The condition that the heir shall make some provision in his will in favor of the testator or
of any other person is what is known as a condition captatoria. Hence, if the testator makes a
testamentary disposition in his will subject to such a condition, it is known as disposicion
captatoria.

As regards the cause upon which their fulfillment depends, conditions may be purely
potestative, casual or mixed. A purely potestative condition is one whose fulfillment depends
exclusively upon the will of the heir, devisee or legatee.

As regards their effects, a condition may be either suspensive or resolutory. A suspensive


condition may be defined as a condition upon the fulfillment of which successional rights arising
from an institution of heir or from a devise or legacy are acquired. A resolutory condition, on the
other hand, may be defined as a condition upon the fulfillment of which rights already acquired by
virtue of an institution of heir or of a devise or legacy are extinguished or lost.

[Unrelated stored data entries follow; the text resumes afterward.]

-- ==== Sys2Proof/Machine/Format.lean ====
section
/-!
DEFINITION. BCH remainders, FORMAT_WORD and VERSION_WORD (45_format.md R230 to R233). The layout
of the words is PRESUMED by the spec itself (log entry 18: unsafe of QR symbols, exact for RSMASK).
-/
namespace Sys2Proof.Machine

/-- `bitlength(n)`: the number of bits of n without leading zeros (R230). -/
def bitLength (n : Nat) : Nat := if n = 0 then 0 else n.log2 + 1

/-- `bchrem(val, G)`: the remainder of `val * x^k` divided by G over GF(2), k = deg G (R230). -/
def bchRem (val g : Nat) : Nat :=
  let k := bitLength g - 1
  let r := val <<< k
  (List.range (bitLength r - k)).reverse.foldl
    (fun r j => if r.testBit (j + k) then r ^^^ (g <<< j) else r) r

/-- `fmtWord(ecl, m)` (R231). -/
def fmtWord (ecl m : Nat) : Nat :=
  let d := (ecl <<< 3) ||| m
  ((d <<< 10) ||| bchRem d 0x537) ^^^ 0x5412

/-- The version word of version v (R233). -/
def verWord (v : Nat) : Nat := (v <<< 12) ||| bchRem v 0x1F25

/-- FORMAT_WORD: RESULT gets the format word of CONFIG.ECL and MIDX (R232). -/
def execFormatWord (m : BitVec 4) (s : State) : Result :=
  finish (checkOf (.formatWord m) s) (fun s => s.setResult (fmtWord s.config.ecl.toNat m.toNat)) s

/-- VERSION_WORD: RESULT gets the version word, for versions 7 to 40 (R233). -/
def execVersionWord (s : State) : Result :=
  finish (checkOf .versionWord s) (fun s => s.setResult (verWord s.version)) s

end Sys2Proof.Machine
end

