-- ==== Sys2Proof/Machine/Bus.lean ====
section
/-!
DEFINITION. Host bus accesses (20_memory.md R60 to R68, 10_state.md R21 to R37): what an access
reaches, the value a register reads as, reads and writes, and their rules while a command runs.
-/
namespace Sys2Proof.Machine

/-- The mapped registers (R23). -/
inductive Reg where
  | id
  | ctrl
  | status
  | cmd
  | config
  | arg0
  | arg1
  | result
  | bestMask
  | genDeg
  | size
  | rawCw
  | dataCw
  | blocks
  | gen (i : Nat)
  | score (m : Nat)
deriving DecidableEq, Repr

/-- The registers at offsets 0x000, 0x004, ..., 0x034, in that order (R23). -/
def controlRegs : List Reg :=
  [.id, .ctrl, .status, .cmd, .config, .arg0, .arg1, .result, .bestMask, .genDeg, .size, .rawCw,
    .dataCw, .blocks]

/-- The register at an offset of the register region (R23): GEN from 0x100, SCORE from 0x200; none
where the offset is unmapped or not a multiple of 4 (R61). -/
def regAt (off : Nat) : Option Reg :=
  if off % 4 ≠ 0 then none
  else if off < 0x38 then controlRegs[off / 4]?
  else if 0x100 ≤ off ∧ off < 0x17C then some (.gen ((off - 0x100) / 4))
  else if 0x200 ≤ off ∧ off < 0x220 then some (.score ((off - 0x200) / 4))
  else none

/-- What an access of `n` bytes at a window offset reaches: a register, a buffer byte, or nothing
legal (R61, R62, R63; log entry 15: DEDUCED, unsafe at the window's edge). -/
inductive Target where
  | reg (r : Reg)
  | byte (a : Nat)
  | illegal
deriving DecidableEq, Repr

/-- The target of an access (R60 to R63): a whole register with n = 4, a buffer byte with n = 1. -/
def targetOf (off n : Nat) : Target :=
  if n = 4 then
    match regAt off with
    | some r => .reg r
    | none => .illegal
  else if n = 1 ∧ isBuffer off = true then .byte off
  else .illegal

/-- BLOCKS = { NUM_LONG, SHORT_DATA_LEN, ECC_PER_BLOCK, NUM_BLOCKS }, a byte each (R159). -/
def blocksWord (lv : Level) (v : Nat) : Word :=
  BitVec.ofNat 8 (numLong lv v) ++ BitVec.ofNat 8 (shortDataLen lv v)
    ++ BitVec.ofNat 8 (eccPerBlock lv v) ++ BitVec.ofNat 8 (numBlocks lv v)

/-- A derived register: its value while VERSION is valid, else 0 (R35, R159). -/
def derived (s : State) (w : Word) : Word := if validVersion s.version then w else 0

/-- The value a register holds (R21 to R37). -/
def regValue (s : State) : Reg → Word
  | .id => 0x52534D01
  | .ctrl => ctrlWord s.ie
  | .status => statusWord s.status
  | .cmd => s.cmd
  | .config => configWord s.config
  | .arg0 => s.arg0
  | .arg1 => s.arg1
  | .result => s.result
  | .bestMask => s.bestMask.setWidth 32
  | .genDeg => s.genDeg.setWidth 32
  | .size => derived s (BitVec.ofNat 32 (symbolSize s.version))
  | .rawCw => derived s (BitVec.ofNat 32 (rawCw s.version))
  | .dataCw => derived s (BitVec.ofNat 32 (dataCw s.level s.version))
  | .blocks => derived s (blocksWord s.level s.version)
  | .gen i => (s.gen.toList.getD i 0).setWidth 32
  | .score m => s.score.toList.getD m 0

/-- The registers a running command may be writing: a read while BUSY = 1 is unspecified (R68). -/
def volatileReg : Reg → Bool
  | .id => false
  | .ctrl => false
  | .status => false
  | .cmd => false
  | .config => false
  | .arg0 => false
  | .arg1 => false
  | .result => true
  | .bestMask => true
  | .genDeg => true
  | .size => false
  | .rawCw => false
  | .dataCw => false
  | .blocks => false
  | .gen _ => true
  | .score _ => true

/-- A free draw of 32 bits, a fresh one each time (R68). -/
def State.draw (s : State) : Word := Config.freeValue s.draws

/-- A free draw of `n` bytes: the low 8n bits of the draw, zero above, in the 32 bits a host value
carries (R68, "a free draw of the read's width"). -/
def State.drawOfWidth (s : State) (n : Nat) : Word := (s.draw.setWidth (8 * n)).setWidth 32

/-- The next draw will be another one. -/
def State.drawn (s : State) : State := { s with draws := s.draws + 1 }

/-- An access error sets BUSERR and changes nothing else (R63). -/
def State.accessError (s : State) : State :=
  { s with status := { s.status with buserr := true } }

/-- A write rejected while BUSY = 1 sets OVR and changes nothing else (R67). -/
def State.rejectWrite (s : State) : State := { s with status := { s.status with ovr := true } }

/-- The value a host read returns, and the state after it (R61 to R63, R66, R68). -/
def busRead (s : State) (off n : Nat) : Word × State :=
  match targetOf off n with
  | .reg r => if s.status.busy && volatileReg r then (s.draw, s.drawn) else (regValue s r, s)
  | .byte a =>
    if s.status.busy && !isDataBuf a then (s.drawOfWidth 1, s.drawn)
    else ((Memory.byteAt s.mem a).setWidth 32, s)
  | .illegal => (0, s.accessError)

/-- A write to a register while BUSY = 0 (R24 to R31, R110); a read-only register ignores it (R26). -/
def writeReg (s : State) (r : Reg) (v : Word) : State :=
  match r with
  | .id => s
  | .ctrl => { s with ie := v.getLsbD 0 }
  | .status => { s with status := clearOnWrite s.status v }
  | .cmd => s.accept v
  | .config => { s with config := configOfWord v }
  | .arg0 => { s with arg0 := v }
  | .arg1 => { s with arg1 := v }
  | .result => s
  | .bestMask => s
  | .genDeg => s
  | .size => s
  | .rawCw => s
  | .dataCw => s
  | .blocks => s
  | .gen _ => s
  | .score _ => s

/-- The registers whose write is rejected while BUSY = 1 (R67). -/
def gatedReg : Reg → Bool
  | .id => false
  | .ctrl => false
  | .status => false
  | .cmd => true
  | .config => true
  | .arg0 => true
  | .arg1 => true
  | .result => false
  | .bestMask => false
  | .genDeg => false
  | .size => false
  | .rawCw => false
  | .dataCw => false
  | .blocks => false
  | .gen _ => false
  | .score _ => false

/-- The state after a host write of `v` (R61 to R63, R67); an 8-bit write carries `v[7:0]`
(log entry 11: DEDUCED, unsafe for larger values). -/
def busWrite (s : State) (off n : Nat) (v : Word) : State :=
  match targetOf off n with
  | .reg r => if s.status.busy && gatedReg r then s.rejectWrite else writeReg s r v
  | .byte a =>
    if s.status.busy then s.rejectWrite
    else { s with mem := Memory.setByte s.mem a (v.setWidth 8) }
  | .illegal => s.accessError

/-- The window offset of a platform address, if it lies in `[P_BASE, P_BASE + 0x20000)` (R60). -/
def windowOffset (pBase addr : Nat) : Option Nat :=
  if pBase ≤ addr ∧ addr < pBase + 0x20000 then some (addr - pBase) else none

/-- A read at a platform address: outside the window RSMASK is not involved and the platform answers
with any value of the read's width (R60, U9; log entry 6: DESIGN CHOICE, safe of RSMASK). -/
def platformRead (s : State) (addr n : Nat) : Word × State :=
  match windowOffset s.params.pBase addr with
  | some off => busRead s off n
  | none => (s.drawOfWidth n, s.drawn)

/-- A write at a platform address: outside the window RSMASK does not decode it (R60, V-BUS-16). -/
def platformWrite (s : State) (addr n : Nat) (v : Word) : State :=
  match windowOffset s.params.pBase addr with
  | some off => busWrite s off n v
  | none => s

end Sys2Proof.Machine
end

A mode may be defined as the statement of the object of the institution, or the application
of the property left by the testator, or the charge imposed by him. Consequently, if the testator
attaches to an institution of heir, or to a devise or legacy a statement of (1) the object of the
institution of heir or of the devise or legacy, or (2) the application of the inheritance, devise or
legacy, or a charge upon the heir, devisee or legatee, the institution or the devise or legacy is modal,
not conditional, in character.

The provision of Art. 883 as arranged is defective. Apparently, the first paragraph is
applicable only to instituciones sub modo, while the second paragraph is applicable only to
conditional testamentary dispositions. It is, however, submitted that both paragraphs are applicable
whether the institution of heirs, devise or legacy is modal or conditional in character.
Testamentary dispositions with a term or period are those demandability or extinguishment
are subject to the expiration of a term or period. Consequently, a term or period, as applied to
testamentary dis-positions, may be defined as an interval of time, which, exerting an influence
upon a testamentary disposition as a consequence of a juridical act, either suspends its
demandability or produces its extinguishment.